Note: you may need to restart the kernel to use updated packages.




In [3]:
import requests
import os
from dotenv import load_dotenv
from datetime import datetime, timedelta
import time
import json
import pandas as pd

# loading environment variables (API key)

In [4]:
# load envrionment variables from the .env file
load_dotenv()

# get the API key from the .env file
api_key =os.getenv("API_KEY")

# getting latitude and longitude encodings for cities (list of cities in config file)

In [5]:
## function for getting lat & long encoding of cities

# Geocoding API endpoint
geocoding_url = "http://api.openweathermap.org/data/2.5/weather"

# List of cities
cities = ["Denver,CO,USA", "Austin,TX,USA", "Stuttgart,DE"]
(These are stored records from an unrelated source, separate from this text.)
-- ==== Sys2Proof/Laws/Granil.lean ====
section
/-!
SUPPORT. What an answer leaves alone, and what a frame that is heard does: it is executed, and the answer is sent.
-/
namespace Sys2Proof.Machine

theorem AnswerFrame.refl (s : State) : AnswerFrame s s := rfl

theorem AnswerFrame.trans {a b c : State} (h : AnswerFrame a b) (k : AnswerFrame b c) : AnswerFrame a c := by
  unfold AnswerFrame at h k ⊢
  rw [k, h]

theorem AnswerFrame.ite {s a b : State} {p : Prop} [Decidable p] (ha : AnswerFrame s a) (hb : AnswerFrame s b) :
    AnswerFrame s (if p then a else b) := by split <;> assumption

theorem answer_setN (s : State) (i j v : Nat) : AnswerFrame s (s.setN i j v) := rfl
theorem answer_inc (s : State) (i j : Nat) : AnswerFrame s (s.inc i j) := rfl
theorem answer_setB (s : State) (i j : Nat) (v : List Byte) : AnswerFrame s (s.setB i j v) := rfl
theorem answer_links (s : State) (x : Tbl Link) : AnswerFrame s { s with flue := { s.flue with links := x } } := rfl
theorem answer_outp (s : State) (x : Output) : AnswerFrame s { s with outp := x } := rfl
theorem answer_flt (s : State) (x : Faults) : AnswerFrame s { s with flt := x } := rfl
theorem answer_emit (s : State) (e : Emit) : AnswerFrame s (s.emit e) := rfl
theorem answer_gran (s : State) (f : Gran → Gran) : AnswerFrame s (s.updGran f) := rfl
theorem answer_sess (s : State) (w : Who) (f : Sess → Sess) : AnswerFrame s (s.updSess w f) := rfl

theorem answer_mark (s : State) (e : Nat) : AnswerFrame s (s.mark e) := by
  unfold State.mark State.askIbi
  simp only []
  split
  · rfl
  · split <;> rfl

theorem answer_capture (s : State) (g : Nat) (c : Capture) : AnswerFrame s (s.capture g c) := by
  unfold State.capture; split <;> rfl

theorem answer_ashFault (s : State) (c : Capture) (k : Nat) : AnswerFrame s (s.ashFault c k).1 := by
  unfold State.ashFault; split <;> rfl

theorem answer_note (s : State) (e : Nat) : AnswerFrame s (s.note e) := by
  unfold State.note
  simp only []
  have A : AnswerFrame s (((s.mark e).bePresent e domModule 0).capture (e / 32)
      { ts := s.stamp, init := blockInit 0 58, source := e, access := 8, cls := 0 }) :=
    .trans (.trans (answer_mark s e) (answer_flt _ _)) (answer_capture _ _ _)
  split
  · split
    · exact (((A.trans (answer_ashFault _ _ 1)).trans (answer_inc _ _ _)).trans (answer_mark _ _)).trans (answer_flt _ _)
    · exact A.trans (answer_ashFault _ _ 1)
  · exact A

theorem answer_showInj (s : State) : AnswerFrame s s.showInj := by
  unfold State.showInj
  simp only []
  exact .ite ((answer_setN s _ _ _).trans (answer_note _ _)) (.ite ((answer_setN s _ _ _).trans (answer_flt _ _)) (answer_setN s _ _ _))

theorem answer_invertSent (s : State) (k p : Nat) (u : Nat → Bool) : AnswerFrame s (s.invertSent k p u) := by
  unfold State.invertSent State.fireInj
  split
  · simp only []
    exact .trans (.ite (.trans (.trans (answer_inc s _ _) (answer_setN _ _ _ _)) (answer_showInj _)) (answer_inc s _ _)) (answer_emit _ _)
  · exact .refl s

theorem answer_flueOut (s : State) (p : Nat) (f : FlueFrame) : AnswerFrame s (s.flueOut p f) := by
  unfold State.flueOut
  simp only []
  refine .trans ?_ (answer_emit _ _)
  refine .trans ?_ (answer_invertSent _ _ _ _)
  refine .trans ?_ (answer_invertSent _ _ _ _)
  exact (answer_setB s _ _ _).trans (answer_links _ _)

theorem answer_flueTo (s : State) (f : FlueFrame) : AnswerFrame s (s.flueTo f) := by
  unfold State.flueTo
  exact .ite (answer_flueOut _ _ _) (.refl s)

theorem answer_flueOn (s : State) (p : Nat) (f : FlueFrame) : AnswerFrame s (s.flueOn p f) := by
  unfold State.flueOn
  exact .ite (answer_flueOut _ _ _) (.refl s)

theorem answer_ashDone (r : State × Bool) : AnswerFrame r.1 (State.ashDone r) := by
  unfold State.ashDone; exact .ite ((answer_inc _ _ _).trans (answer_note _ _)) (.refl _)

theorem answer_record (s : State) (e : Ev) (cls : Nat) (esc : Bool) : AnswerFrame s (s.record e cls esc) := by
  unfold State.record
  simp only []
  have A : AnswerFrame s (((s.mark e.source).bePresent e.source e.dom cls).capture (e.source / 32) (s.capOf e cls esc)) :=
    ((answer_mark s _).trans (answer_flt _ _)).trans (answer_capture _ _ _)
  exact .ite (A.trans (.trans (answer_ashFault _ _ _) (answer_ashDone _))) A

/-- An occurrence of class 1 or 2 is recorded, and no recovery begins (Table 13-3). -/
theorem raise_mild (s : State) (e : Ev) (h : evClass e.source ≤ 2) : AnswerFrame s (s.raise e) := by
  have hc : (if s.sys.mode = Mode.cold then evClass e.source else s.effClass e) = evClass e.source := by
    split
    · rfl
    · unfold State.effClass; simp only []; rw [if_pos (.inl h)]
  unfold State.raise
  split
  · exact .refl s
  · simp only [hc]
    have R := answer_record s e (evClass e.source) false
    simp only [ne_eq, not_true_eq_false, decide_false, Bool.false_eq_true, if_false, false_and, and_false]
    refine .ite R (R.trans ?_)
    unfold State.react
    simp only []
    rw [if_neg (by omega), if_neg (by omega), if_neg (by omega)]
    exact answer_flt _ _

theorem answer_tooLong (s : State) (p e : Nat) : AnswerFrame s (s.tooLong p e) := by
  unfold State.tooLong
  simp only []
  have M : ∀ d p, evClass ({ source := src 12 2, dom := d, init := blockInit (portSide p) 50, access := 7 } : Ev).source ≤ 2 :=
    fun _ _ => by show evClass (src 12 2) ≤ 2; decide
  have A := answer_inc s (0x6000 + p) 0x14
  refine .ite (.ite ((A.trans (answer_outp _ _)).trans (raise_mild _ _ (M _ _))) A) ?_
  have B := A.trans (answer_outp _ (State.updEnt (s.inc (0x6000 + p) 0x14) e (fun x => { x with tooLong := satAdd 16 x.tooLong 1 })).outp)
  exact .ite ((B.trans (answer_outp _ _)).trans (raise_mild _ _ (M _ _))) B

theorem answer_enqueue (s : State) (p : Nat) (q : QFrame) : AnswerFrame s (s.enqueue p q) := by
  unfold State.enqueue
  exact .ite (answer_inc _ _ _) (.ite (answer_tooLong _ _ _) rfl)

theorem answer_mgmtSend (s : State) (p mac ip udp : Nat) (b : List Byte) : AnswerFrame s (s.mgmtSend p mac ip udp b) :=
  answer_enqueue s p _

/-- An answer sent changes nothing but what an answer may change. -/
theorem sendAnswer_frame (s : State) (r : Req) (b : List Byte) : AnswerFrame s (s.sendAnswer r b) := by
  unfold State.sendAnswer
  simp only []
  refine .ite (answer_emit s _) ?_
  split
  · rfl
  · rfl
  · exact (answer_emit s _).trans (answer_mgmtSend _ _ _ _ _ _)
  · exact .ite ((answer_emit s _).trans (answer_flueOn _ _ _)) ((answer_emit s _).trans (answer_flueTo _ _))

theorem countAns_frame (s : State) (a : Ans) : AnswerFrame s (s.countAns a) := by
  unfold State.countAns
  split
  · rfl
  · exact .ite (.refl s) (answer_inc s _ _)

/-- The end of a request changes nothing but what an answer may change. -/
theorem conclude_frame (s : State) (op idx sub : Nat) (r : Req) (silent : Bool) (a : Ans) : AnswerFrame s (s.conclude op idx sub r silent a) := by
  unfold State.conclude
  simp only []
  have A : AnswerFrame s (if (a.kept && s.isUp) = true then
      s.updSess (whoOf r.path) (fun x => { x with lastReq := some (r.seq, r.crc), lastResp := s.ansBytes op idx sub r a }) else s) :=
    .ite (answer_sess s _ _) (.refl s)
  exact .ite A ((A.trans (countAns_frame _ _)).trans (sendAnswer_frame _ _ _))

/-- No transfer is overdue: none is discarded. -/
theorem expire_none {s : State} (h : s.gran.sessions.all (fun y => !s.overdue y) = true) : s.expire = s := by
  have h' : s.gran.sessions.filter s.overdue = [] := by
    rw [List.filter_eq_nil_iff]
    intro y hy hc
    have := List.all_eq_true.mp h y hy
    simp [hc] at this
  unfold State.expire
  rw [h']; rfl

/-- Whether a session is found or made, and what finding it changes. -/
theorem letIn_snd (s : State) (r : Req) : (s.letIn r).2 =
    ((s.findSess (whoOf r.path)).isSome ||
      decide ((s.gran.sessions.filter (fun x => x.who.like (whoOf r.path))).length < (if (whoOf r.path).isFlue then 64 else 16)) ||
      (longestIdle ((s.gran.sessions.filter (fun x => x.who.like (whoOf r.path))).filter
        (fun x => x.xfer.isNone && decide (x.seen + tuSec 1 ≤ s.now)))).isSome) := by
  unfold State.letIn
  simp only []
  by_cases h : (s.findSess (whoOf r.path)).isSome = true
  · rw [if_pos h, h]; rfl
  · rw [if_neg h, Bool.eq_false_iff.mpr h]
    by_cases k : (s.gran.sessions.filter (fun x => x.who.like (whoOf r.path))).length < (if (whoOf r.path).isFlue = true then 64 else 16)
    · rw [if_pos k, decide_eq_true k]; rfl
    · rw [if_neg k, decide_eq_false k]
      generalize longestIdle _ = o
      cases o <;> rfl

theorem letIn_gran (s : State) (r : Req) : (s.letIn r).1 = { s with gran := (s.letIn r).1.gran } := by
  unfold State.letIn
  simp only []
  by_cases h : (s.findSess (whoOf r.path)).isSome = true
  · rw [if_pos h]; rfl
  · rw [if_neg h]
    by_cases k : (s.gran.sessions.filter (fun x => x.who.like (whoOf r.path))).length < (if (whoOf r.path).isFlue = true then 64 else 16)
    · rw [if_pos k]; rfl
    · rw [if_neg k]
      generalize longestIdle _ = o
      cases o <;> rfl

/-! What a credit given back leaves alone. -/

/-- An object that neither the collector nor the injector keeps, and no CLASS_TX_BYTES. -/
def calm (k : Nat) : Prop := k < key 0x9000 0 ∧ k % 256 ≠ 0x11

theorem setN_calm (s : State) {i : Nat} (j v : Nat) (hi : 0x9000 ≤ i) {k : Nat} (hk : calm k) :
    objGet (s.setN i j v).live k = objGet s.live k := by
  rw [State.setN_live]
  refine objGet_objPut_other _ _ ?_
  have := hk.1
  simp only [key] at this ⊢
  omega

theorem mark_calm (s : State) (e : Nat) {k : Nat} (hk : calm k) : objGet (s.mark e).live k = objGet s.live k := by
  unfold State.mark State.askIbi
  simp only []
  split
  · rfl
  · split <;> exact setN_calm s _ _ (Nat.le_add_right _ _) hk

theorem note_calm (s : State) (e : Nat) {k : Nat} (hk : calm k) : objGet (s.note e).live k = objGet s.live k := by
  unfold State.note
  simp only []
  have C : ∀ (u : State) (c : Capture) (g : Nat), (u.capture g c).live = u.live := by intro u c g; unfold State.capture; split <;> rfl
  have F : ∀ (u : State) (c : Capture) (n : Nat), (u.ashFault c n).1.live = u.live := by intro u c n; unfold State.ashFault; split <;> rfl
  have M : objGet ((s.mark e).bePresent e domModule 0).live k = objGet s.live k := mark_calm s e hk
  split
  · split
    · show objGet (State.mark _ _).live k = _
      rw [mark_calm _ _ hk]
      refine (setN_calm _ _ _ (by decide) hk).trans ?_
      rw [F, C, M]
    · rw [F, C, M]
  · rw [C, M]

theorem showInj_calm (s : State) {k : Nat} (hk : calm k) : objGet s.showInj.live k = objGet s.live k := by
  unfold State.showInj
  simp only []
  generalize sumList _ = v
  have N := setN_calm s 2 v (show 0x9000 ≤ 0xF000 by decide) hk
  generalize s.setN 0xF000 2 v = u at N ⊢
  split
  · rw [note_calm _ _ hk, N]
  · split <;> exact N

theorem invertSent_calm (s : State) (n p : Nat) (u : Nat → Bool) {k : Nat} (hk : calm k) :
    objGet (s.invertSent n p u).live k = objGet s.live k := by
  unfold State.invertSent State.fireInj
  split
  · rename_i i _
    simp only []
    have I : 0x9000 ≤ 0xF010 + i := by omega
    have A : objGet (s.inc (0xF010 + i) 5).live k = objGet s.live k := setN_calm s _ _ I hk
    generalize s.inc (0xF010 + i) 5 = u at A ⊢
    rw [State.emit_live]
    split
    · rw [showInj_calm _ hk, setN_calm _ _ _ I hk, A]
    · exact A
  · rfl

theorem flueOut_calm (s : State) (p : Nat) (f : FlueFrame) {k : Nat} (hk : calm k) : objGet (s.flueOut p f).live k = objGet s.live k := by
  unfold State.flueOut
  simp only []
  refine (invertSent_calm _ _ _ _ hk).trans ((invertSent_calm _ _ _ _ hk).trans ?_)
  refine objGet_objPut_other _ _ ?_
  have := hk.2
  simp only [key]
  omega

/-- What giving a credit back leaves as it was, of what a request is judged by. -/
theorem giveCredit_keeps (s : State) (p : Nat) :
    FaultFrame s (s.giveCredit p) ∧ AnswerFrame s (s.giveCredit p) ∧ ∀ i j, calm (key i j) → (s.giveCredit p).lv i j = s.lv i j := by
  unfold State.giveCredit State.flueOn
  split
  · exact ⟨flueOut_frame _ _ _, answer_flueOut _ _ _, fun _ _ hk => congrArg Val.nat (flueOut_calm _ _ _ hk)⟩
  · exact ⟨.refl s, .refl s, fun _ _ _ => rfl⟩

theorem arrived_cases (s : State) (r : Req) :
    (r.path = .i3c ∧ s.arrived r = s.updGran (fun g => { g with hdr := false })) ∨ s.arrived r = s ∨
    (∃ p o q, r.path = .flue p o q ∧ s.arrived r = s.giveCredit p) := by
  unfold State.arrived
  split
  · rename_i hp; exact .inl ⟨hp, rfl⟩
  · rename_i p o q hp
    split
    · exact .inr (.inl rfl)
    · exact .inr (.inr ⟨p, o, q, hp, rfl⟩)
  · exact .inr (.inl rfl)

theorem arrived_frame (s : State) (r : Req) : AnswerFrame s (s.arrived r) := by
  rcases arrived_cases s r with ⟨_, h⟩ | h | ⟨p, _, _, _, h⟩ <;> rw [h]
  · exact answer_gran s _
  · exact .refl s
  · exact (giveCredit_keeps s p).2.1

/-- The state that a request finds differs from the one it came to only where an answer may. -/
theorem found_frame (s : State) (r : Req) : AnswerFrame s (s.found r) := by
  have h := arrived_frame s r
  have g : AnswerFrame (s.arrived r) ((s.arrived r).letIn r).1 := by rw [letIn_gran]; rfl
  exact h.trans g

/-- A frame that is heard and admitted, is no repeat and is for this module is executed in the state it finds, and its end answers it. -/
theorem request_heard {s e : State} {op idx sub : Nat} {r : Req} {x : Sess} (h : Heard s op idx sub r e x) :
    s.request op idx sub r = (e.run op idx sub r).1.conclude op idx sub r false (e.run op idx sub r).2 := by
  obtain ⟨_, _, ⟨hs, hp, hf, ha, hl⟩, he, hx, hfr, hform, had, hrep, _, hroute⟩ := h
  have hid : e.myId = s.myId := by
    rw [he]
    show ((s.arrived r).letIn r).1.myId = s.myId
    rw [letIn_gran]
    show (s.arrived r).myId = s.myId
    rcases arrived_cases s r with ⟨_, h⟩ | h | ⟨p, _, _, _, h⟩ <;> rw [h]
    · rfl
    · exact (giveCredit_keeps s p).2.2 _ _ ⟨by decide, by decide⟩
  have K : (s.arrived r).pathServes r.path = true ∧ (s.arrived r).foreign r = false ∧ (s.arrived r).allowed r.path = true ∧
      (s.arrived r).frameOk op idx sub r = true ∧ ((s.arrived r).letIn r).2 = true := by
    rcases arrived_cases s r with ⟨hi, h⟩ | h | ⟨p, o, q, hq, h⟩
    · rw [h]
      refine ⟨by rw [hi] at hp ⊢; exact hp, hf, by rw [hi]; rfl, hfr, ?_⟩
      rw [letIn_snd]; rw [letIn_snd] at had; exact had
    · rw [h]; exact ⟨hp, hf, ha, hfr, had⟩
    · obtain ⟨F, _, L⟩ := giveCredit_keeps s p
      have hm : (s.giveCredit p).myId = s.myId := L _ _ ⟨by decide, by decide⟩
      have hg : (s.giveCredit p).gran = s.gran := by rw [F]
      have hn : (s.giveCredit p).now = s.now := by rw [F]
      rw [h]
      refine ⟨?_, ?_, by rw [hq]; rfl, ?_, ?_⟩
      · rw [hq] at hp ⊢
        simp only [State.pathServes, Bool.and_eq_true, decide_eq_true_eq] at hp ⊢
        obtain ⟨⟨h1, h2⟩, h3⟩ := hp
        have hl2 : (s.giveCredit p).linkState p = s.linkState p :=
          L _ _ ⟨by simp only [key]; omega, by simp only [key]; omega⟩
        have hs2 : (s.giveCredit p).sys = s.sys := by rw [(giveCredit_keeps s p).2.1]
        exact ⟨⟨by rw [hs2]; exact h1, h2⟩, by unfold State.linkUp at h3 ⊢; rw [hl2]; exact h3⟩
      · unfold State.foreign at hf ⊢; rw [hm]; exact hf
      · unfold State.frameOk at hfr ⊢
        have hne : decide (r.path ≠ .i3c) = true := by rw [hq]; rfl
        rw [hne, Bool.true_or] at hfr ⊢
        exact hfr
      · rw [letIn_snd] at had ⊢
        unfold State.findSess at had ⊢
        rw [hg, hn]; exact had
  obtain ⟨hp', hf', ha', hfr', had'⟩ := K
  have hreq : s.request op idx sub r = e.handle op idx sub r := by
    unfold State.request
    simp only [hs, hp', hf', ha', hl, hfr', had', Bool.not_true, Bool.false_eq_true, if_false, Bool.or_self, if_true]
    rw [he]
    rfl
  rw [hreq]
  unfold State.handle
  simp only []
  rw [← hx, if_neg hrep, hform, if_neg (by simp)]
  split
  · rfl
  · rename_i q hq
    obtain ⟨h1, h2⟩ := hroute q hq
    rw [if_neg h1, if_pos (by rw [hid]; exact h2)]

end Sys2Proof.Machine
end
# Loop through the cities and get their lat, lon
for city in cities:
    # Send GET request to the OpenWeatherMap Geocoding API
    response = requests.get(geocoding_url, params={
        'q': city,
        'appid': api_key
    })
    
    # Check if the request was successful
    if response.status_code == 200:
        data = response.json()
        lat = data['coord']['lat']
        lon = data['coord']['lon']
        print(f"City: {city} - Latitude: {lat}, Longitude: {lon}")
    else:
        print(f"Failed to get data for {city}")
        
##then store this information within the config file

City: Denver,CO,USA - Latitude: 39.7392, Longitude: -104.9847
City: Austin,TX,USA - Latitude: 30.2711, Longitude: -97.7437
City: Stuttgart,DE - Latitude: 48.7823, Longitude: 9.177


# API call function

In [27]:
# api call to get the current weather 
import requests

def get_weather(api_key, city, lat, lon, exclude='minutely,daily,hourly', units='imperial', lang='en'):
    # Build the base URL for the OneCall API
    url = f"https://api.openweathermap.org/data/3.0/onecall"
    
    # Prepare the parameters for the API call
    params = {
        'lat': lat,
        'lon': lon,
        'appid': api_key,
        'units': units,  # 'imperial' for Fahrenheit, 'metric' for Celsius
        'lang': lang      # Language for the response
    }
    
    # Add the 'exclude' parameter if it's provided
    if exclude:
        params['exclude'] = exclude
    
    # Make the API request
    response = requests.get(url, params=params)
    
    # Check if the request was successful
    if response.status_code == 200:
        data = response.json()
        # Print or process the data
        data['City']=city
        print(data)
        return data
    else:
        print(f"Error: {response.status_code}, {response.text}")
        return None

# Running the API call based upon cities in config file & then writing data to json file

In [28]:
# Step 1: Load the config file
with open('cities_config.json', 'r') as f:
    config_data = json.load(f)
    
weather_data = []

# Step 2: Loop through each city and use the data for API requests
for city in config_data['cities']:
    latitude = city['latitude']
    longitude = city['longitude']
    city_name = city['name']
    
    weather_data.append(get_weather(api_key, city_name, latitude, longitude))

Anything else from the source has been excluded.